Лиля говорила вроде бы в полушутку:
— Самое приятное — это прокатить себя в хорошей машине, вкусно накормить, понаряднее одеть себя, разве не так?
И смеялась. Можно было подумать, что она как бы насмехается над кем-то, кто мыслит именно вот так.
Нет, Инна удалась не в их породу. Многое в ней напоминало Визарину маму — открытость, душевная незащищенность, излишняя доверчивость. И еще — полное отсутствие себялюбия, эгоизма, всего того, что было свойственно Лиле и ее отцу.
«Ей будет трудно жить, — тревожно думал Визарин. — Такой ранимой, душевно обнаженной…»
С какой готовностью, даже радостью, он бы отдал всю свою кровь, по капле, за Инну, лишь бы ей было хорошо, лишь бы она стала счастливой!
Однажды, когда Лиля была в очередном «загуле», как он называл ее поездки в Сочи, Гагру или Пицунду, он поехал с Инной в Москву, решив навестить Алису.
Он не позвонил Алисе, задумав нагрянуть внезапно, так, он считал, будет лучше и для него и для Алисы.
Подходя к ее дому, он подумал о том, как давно не приходилось им видеться и что вот уже скоро девять лет, как нет мамы…
Мама вспоминалась ему часто, иногда во сне он говорил с нею, смотрел в ее глаза, полные боязни и тревоги за него, видел ее внезапно поседевшие волосы…
Они поднялись по лестнице, лифт, как и когда-то, был испорчен, по этим ступенькам ходила мама, руки ее касались тех же самых перил…
— Ты что, папа? — спросила Инна, снизу вверх глядя на него.
Ей не довелось знать его маму, но он снова подумал, что все-таки что-то в Инне напоминает маму, ее смешливость, доверчивость, открытость души…
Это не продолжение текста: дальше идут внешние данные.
theorem execFenceEng_memOk (g : Guard) (scope : Scope) (s : State) (hm : s.mem.wf = true) :
    OutMemOk (execFenceEng g scope s) :=
  onceSlot_memOk _ _ _ s (fun s h => fenceAct_memOk _ _ s h) hm

@[simp] theorem prefSlot_mem (dc : Bool) (base index : Src) (off : BitVec 14) (g : Guard) (scale : BitVec 2)
    (s : State) :
    (prefSlot dc base index off g scale s).mem = s.mem := by
  simp [prefSlot]

theorem rangeSlot_memOk (a : RangeA) (waits : List WaitKind) (act : List Nat → State → State) (s : State)
    (hact : ∀ ks s, s.mem.wf = true → (act ks s).mem.wf = true) (hm : s.mem.wf = true) :
    (rangeSlot a waits act s).mem.wf = true := by
  refine effSlot_memOk _ _ s (fun s h => ?_) (fun s h => ?_) hm
  · dsimp only
    (repeat' split) <;> simp [h]
  · split
    · exact hact _ s h
    · simp [h]

@[simp] theorem cwbAct_mem (keys : List Nat) (s : State) : (cwbAct keys s).mem = s.mem := by
  simp [cwbAct]

theorem execCwb_memOk (a : RangeA) (s : State) (hm : s.mem.wf = true) : OutMemOk (execCwb a s) := by
  simp [execCwb, hm, rangeSlot_memOk]

@[simp] theorem cinvAct_mem (keys : List Nat) (s : State) : (cinvAct keys s).mem = s.mem := by
  simp [cinvAct]

theorem execCinv_memOk (a : RangeA) (s : State) (hm : s.mem.wf = true) : OutMemOk (execCinv a s) := by
  simp [execCinv, hm, rangeSlot_memOk]

@[simp] theorem iinvAct_memOk (sc : Scope) (keys : List Nat) (s : State) (hm : s.mem.wf = true) :
    (iinvAct sc keys s).mem.wf = true := by
  simp [iinvAct, hm]

theorem execIinv_memOk (a : RangeA) (scope : Scope) (s : State) (hm : s.mem.wf = true) :
    OutMemOk (execIinv a scope s) :=
  rangeSlot_memOk _ _ _ s (fun ks s h => iinvAct_memOk _ ks s h) hm

theorem execFetchb_memOk (g : Guard) (s : State) (hm : s.mem.wf = true) : OutMemOk (execFetchb g s) :=
  onceSlot_memOk _ _ _ s (fun s h => by simp [h]) hm

/-! ### Barriers, queues and monitors (`Machine/Sync.lean`) -/

theorem barSlot_memOk (g : Guard) (waits : List WaitKind) (act : State → State) (s : State)
    (hact : ∀ s, s.mem.wf = true → (act s).mem.wf = true) (hm : s.mem.wf = true) :
    (barSlot g waits act s).mem.wf = true := by
  unfold barSlot
  dsimp only
  split
  · exact hm
  · exact onceSlot_memOk g waits act s hact hm

theorem execBarArrive_memOk (g : Guard) (k : BitVec 4) (s : State) (hm : s.mem.wf = true) :
    OutMemOk (execBarArrive g k s) := by
  simp [execBarArrive, hm, barSlot_memOk]

theorem execBarWait_memOk (g : Guard) (k : BitVec 4) (s : State) (hm : s.mem.wf = true) :
    OutMemOk (execBarWait g k s) :=
  barSlot_memOk _ _ _ s (fun s h => by simp [h]) hm

theorem execBarSync_memOk (g : Guard) (k : BitVec 4) (s : State) (hm : s.mem.wf = true) :
    OutMemOk (execBarSync g k s) := by
  simp [execBarSync, hm, barSlot_memOk]

theorem execCrewJoin_memOk (g : Guard) (s : State) (hm : s.mem.wf = true) : OutMemOk (execCrewJoin g s) := by
  simp [execCrewJoin, hm, onceSlot_memOk]

@[simp] theorem leaveAct_mem (d : Dst) (g : Guard) (s : State) : (leaveAct d g s).mem = s.mem := by
  simp [leaveAct]

theorem execCrewLeave_memOk (d : Dst) (g : Guard) (s : State) (hm : s.mem.wf = true) :
    OutMemOk (execCrewLeave d g s) := by
  simp [execCrewLeave, hm, onceSlot_memOk]

theorem valueOnce_memOk (g : Guard) (waits : DWord → List WaitKind) (v : Crew → DWord)
    (act : DWord → State → State) (s : State) (hact : ∀ w s, s.mem.wf = true → (act w s).mem.wf = true)
    (hm : s.mem.wf = true) :
    (valueOnce g waits v act s).mem.wf = true := by
  refine effSlot_memOk _ _ s (fun s h => ?_) (fun s h => ?_) hm
  · dsimp only
    (repeat' split) <;> simp [h]
  · split
    · exact hact _ s h
    · simp [h]

theorem execQpush_memOk (g : Guard) (a : Src) (n : BitVec 4) (s : State) (hm : s.mem.wf = true) :
    OutMemOk (execQpush g a n s) :=
  valueOnce_memOk _ _ _ _ s (fun _ s h => by simp [h]) hm

theorem execQpop_memOk (d : Dst) (g : Guard) (n : BitVec 4) (s : State) (hm : s.mem.wf = true) :
    OutMemOk (execQpop d g n s) :=
  effSlot_memOk _ _ s (fun s h => by simp [h]) (fun s h => by simp [h]) hm

theorem execWaitc_memOk (g : Guard) (a : Src) (p : Path6) (s : State) (hm : s.mem.wf = true) :
    OutMemOk (execWaitc g a p s) :=
  valueOnce_memOk _ _ _ _ s (fun _ s h => by simp [h]) hm

@[simp] theorem armAct_mem (sp : Space3) (sc : Scope) (k : Nat) (a : DWord) (s : State) :
    (armAct sp sc k a s).mem = s.mem := rfl

theorem execMonArm_memOk (g : Guard) (a : Src) (sp : Space3) (scope : Scope) (k : BitVec 2) (s : State)
    (hm : s.mem.wf = true) :
    OutMemOk (execMonArm g a sp scope k s) := by
  have arm := valueOnce_memOk g (fun _ => []) (fun c => uni64 s c 0 a g) (armAct sp scope k.toNat) s
    (fun v s h => by simp [h]) hm
  unfold execMonArm
  dsimp only
  split
  · split
    · simp [hm]
    · exact arm
  · exact arm

@[simp] theorem stampAct_mem (d : Dst) (g : Guard) (s : State) : (stampAct d g s).mem = s.mem := by
  simp only [stampAct]
  split <;> simp [dropL1_mem]

theorem execWaitStamp_memOk (d : Dst) (g : Guard) (v : Src) (cmp : StampCmp) (k : BitVec 2) (s : State)
    (hm : s.mem.wf = true) :
    OutMemOk (execWaitStamp d g v cmp k s) := by
  refine effSlot_memOk _ _ s (fun s h => ?_) (fun s h => by simp [h]) hm
  dsimp only
  (repeat' split) <;> simp [h]

theorem execStampMonitorWake_memOk (crew : Nat) (s : State) (hm : s.mem.wf = true) :
    OutMemOk (execStampMonitorWake crew s) := by
  simp [execStampMonitorWake, hm]

theorem execStampPollTimer_memOk (crew : Nat) (s : State) (hm : s.mem.wf = true) :
    OutMemOk (execStampPollTimer crew s) := by
  simp [execStampPollTimer, hm]

/-! ### Shapes (`Machine/Shape.lean`) -/

@[simp] theorem State.askTable_memOk (s : State) (r : Rec256) (hm : s.mem.wf = true) :
    (s.askTable r).mem.wf = true := by
  refine foldl_memOk _ (fun s i h => ?_) _ s hm
  split
  · dsimp only
    split <;> simp [h]
  · exact h

theorem execShapeMake_memOk (g : Guard) (da : BitVec 4) (sn : BitVec 6) (e : Dst) (strict : Bool) (s : State)
    (hm : s.mem.wf = true) :
    OutMemOk (execShapeMake g da sn e strict s) := by
  unfold execShapeMake
  dsimp only
  (repeat' split) <;> simp [hm]

/-! ### Submission (`Machine/Submit.lean`) -/

@[simp] theorem State.writeOut_memOk (s : State) (p : Nat) (level : Bool) (dev pa : Nat) (bs : List Byte)
    (hm : s.mem.wf = true) :
    (s.writeOut p level dev pa bs).mem.wf = true := by
  simp [State.writeOut, hm, perform_memOk]

theorem State.unitWrite_memOk (s : State) (p : Nat) (level : Bool) (va : Nat) (bs : List Byte)
    (hm : s.mem.wf = true) :
    ∀ t, s.unitWrite p level va bs = .ok t → t.mem.wf = true := by
  unfold State.unitWrite
  split <;> simp [hm]

@[simp] theorem State.frontRecord_mem (s : State) (p : Nat) (cause : BitVec 8) (write : Bool) (va : Nat) :
    (s.frontRecord p cause write va).mem = s.mem := by
  simp [State.frontRecord]

@[simp] theorem State.report_memOk (s : State) (n code seq : Nat) (hm : s.mem.wf = true) :
    (s.report n code seq).mem.wf = true := by
  unfold State.report
  dsimp only
  split
  · exact hm
  · split
    · split <;> exact hm
    · split
      next t ht => exact State.unitWrite_memOk s _ _ _ _ hm t ht
      · simp [hm]

theorem State.spill_memOk (s : State) (n : Nat) (w : DWord) (hm : s.mem.wf = true) :
    ∀ t, s.spill n w = .ok t → t.mem.wf = true := by
  intro t ht
  unfold State.spill at ht
  dsimp only at ht
  split at ht
  next u hu => cases ht; exact State.unitWrite_memOk s _ _ _ _ hm u hu
  · cases ht

@[simp] theorem State.submit_memOk (s : State) (w : DWord) (part : Nat) (crew : Bool) (hm : s.mem.wf = true) :
    (s.submit w part crew).1.mem.wf = true := by
  unfold State.submit
  dsimp only
  split
  · exact hm
  · split
    · simp [hm]
    · split
      · simp [hm]
      · split
        · simp [hm]
        · split
          · split
            next t ht => exact State.report_memOk _ _ _ _ (State.spill_memOk s _ w hm t ht)
            · simp [hm]
          · simp [hm]

/-! ### Engine operations (`Machine/Engine.lean`) -/

@[simp] theorem State.homeWrite_memOk (s : State) (who : RemoteWho) (part : Nat) (level : Bool)
    (bs : List (Nat × Nat × Byte)) (hm : s.mem.wf = true) :
    (s.homeWrite who part level bs).mem.wf = true := by
  unfold State.homeWrite
  dsimp only
  rw [foldl_mem _ fun _ _ => foldl_mem _ (fun _ _ => State.sendTo_mem ..) _ _]
  split
  · exact hm
  · simp [hm, perform_memOk]

@[simp] theorem State.engWrite_memOk (s : State) (who : RemoteWho) (core part : Nat) (level : Bool)
    (bs : List (Nat × Nat × Byte)) (hm : s.mem.wf = true) :
    (s.engWrite who core part level bs).mem.wf = true := by
  unfold State.engWrite
  dsimp only
  rw [foldl_mem _ (fun _ _ => by simp)]
  simp [hm]
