-- ==== Sys2Proof/Word.lean ====
section
/-!
DEFINITION. The word types of the model: dictionary values, addresses, times and counts are natural numbers, register
contents and landing words are bit vectors, and every sparse store is a list of key and value pairs (R5, R78).
-/

namespace Sys2Proof

/-- A 64-bit register or landing word. -/
abbrev Word := BitVec 64

/-- One byte of memory or of a BLOB. -/
abbrev Byte := BitVec 8

/-- One 32-bit lane of a vector register or accumulator element. -/
abbrev Lane := BitVec 32

/-- A sparse store: the keys that differ from the default, strictly rising, each with its value. -/
abbrev Sparse (α : Type) := List (Nat × α)

end Sys2Proof
end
— Сейчас придем к тете Алисе, — сказал он. — Это твоя родная тетя, моя сестра…
Инна кивнула головой, увенчанной огромным капроновым бантом.
Алиса была дома. Похлопала его по плечу, оглядела Инну.
— Похожа на тебя.
— А на маму, как, похожа?
— На какую маму? — спросила Алиса.
— Да на нашу же, на ее бабушку.
Алиса пожала плечами:
— Не очень. На тебя больше. Правда, есть сходство и с мадам.
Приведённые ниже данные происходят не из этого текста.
/-- Where an uncorrectable error of the colonnade's stores lies (R723): a 64-bit word of the synapse store, a neuron state,
a fan entry of a core, or an entry of a router's bank in force. -/
inductive ColnPlace where
  | syn (word : Fin 2097152)
  | neuron (n : Fin 65536)
  | fan (core : Fin 16) (i : Fin 512)
  | route (r : Fin 16) (i : Fin 64)
  deriving DecidableEq, Repr

/-- What the checks of a DRAM access find (R769, R770): nothing; a link error that link ECC corrects, or does not; an error
in the array that inline ECC corrects, or does not. -/
inductive DramFind where
  | clean
  | linkCorrected
  | linkBad
  | correctable
  | uncorrectable
  deriving DecidableEq, Repr

/-- A received GQ telegram: header, body and CRC as received, and whether its start delimiter is right and no Manchester
violation occurred before its end (R813, R815, R816). -/
structure Telegram where
  bytes : List Byte
  clean : Bool
  deriving DecidableEq, Repr

/-- How a transmission of the node's own ends: sent whole, stopped by a collision (R817), or stopped by a line fault
(R803, R845). -/
inductive TxEnd where
  | sent
  | collision
  | lineFault (c : Fin 4)
  deriving DecidableEq, Repr

/-- How a persist commit ends (R910, R911). -/
inductive CommitEnd where
  | ok
  | flashError
  | verify
  deriving DecidableEq, Repr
С давних пор Алиса называла Лилю «мадам». Когда-то Визарин обижался на нее за это, а теперь поймал себя на том, что совершенно равнодушно относится к тому, как она называет Лилю.
Он вошел в комнату, где, казалось, ничего не переменилось. Мамино кресло стояло в углу, мамина кровать была покрыта шерстяным пледом.
Правда, было одно новшество: у окна висела клетка, в ней пел, заливался щегол.
— Как, племянница, нравится птица?
— Нравится, — застенчиво ответила Инна.
— Мне тоже нравится, — сказала Алиса; взяла со стола пачку сигарет «Лайка», щелчком ловко выбила одну, чиркнула спичкой, закурила.
Все ее движения были четки, по-мужски складны и одновременно небрежны.
Она затянулась, выпустила дым из ноздрей.
— Знаешь, почему мне нравится мой щегол?
Было непонятно, к кому она обращается — к брату или к племяннице.
— Придешь домой, а он поет, вроде меня ждет кто-то…
— Заведи собаку, — сказал Визарин.
— Нет, баста! После Найды никого не хочу…
— Сколько ей было бы сейчас лет?
— Двадцать один.
— Сколько лет живут собаки? — спросила Инна.
— По-разному, племянница, вообще-то собачий предел от двенадцати до, примерно, шестнадцати, не больше…
— Как мало, — сказала Инна грустно.
— Не так уж мало, — заметил Визарин. — Ведь у собак один год за семь.
— Как один год за семь? — не поняла Инна.
— Вот, например, собаке, как тебе, восемь лет, значит, по-нашему, по-человечьему, ей тридцать пять, поняла?
— Нет, — сказала Инна. — Папа, сколько тебе лет?
— Сорок два.
— Сколько же это по-собачьему?
— Давай помножим на семь, получается, сейчас скажу… так, значит, двести девяносто четыре года.
— Каков возраст? — засмеялась Алиса. — Солидный, племянница?
— Да, — сказала Инна. — Очень солидный.
— У вас дома имеется какая-нибудь живность? — спросила Алиса.
Инна кивнула:
— Имеется. Черный кот.
Прошлой зимой Инна принесла домой крохотного черного котенка.
— Это еще что такое? — удивленно спросила Лиля.
Она относилась к животным безразлично, ни хорошо, ни плохо, а так, словно ее нисколько не интересовало, сыты они, здоровы ли или нет. Живут себе, ну и пусть живут, ей они, как она выражалась, до лампочки, лишь бы ее не трогали.
Но Инна пошла в его породу: любила и жалела все живое — собак, кошек, птиц, лошадей. Еще совсем маленькой, бывало, просила отца пойти с нею в зоопарк и там подолгу выстаивала возле каждого вольера, возле каждой клетки.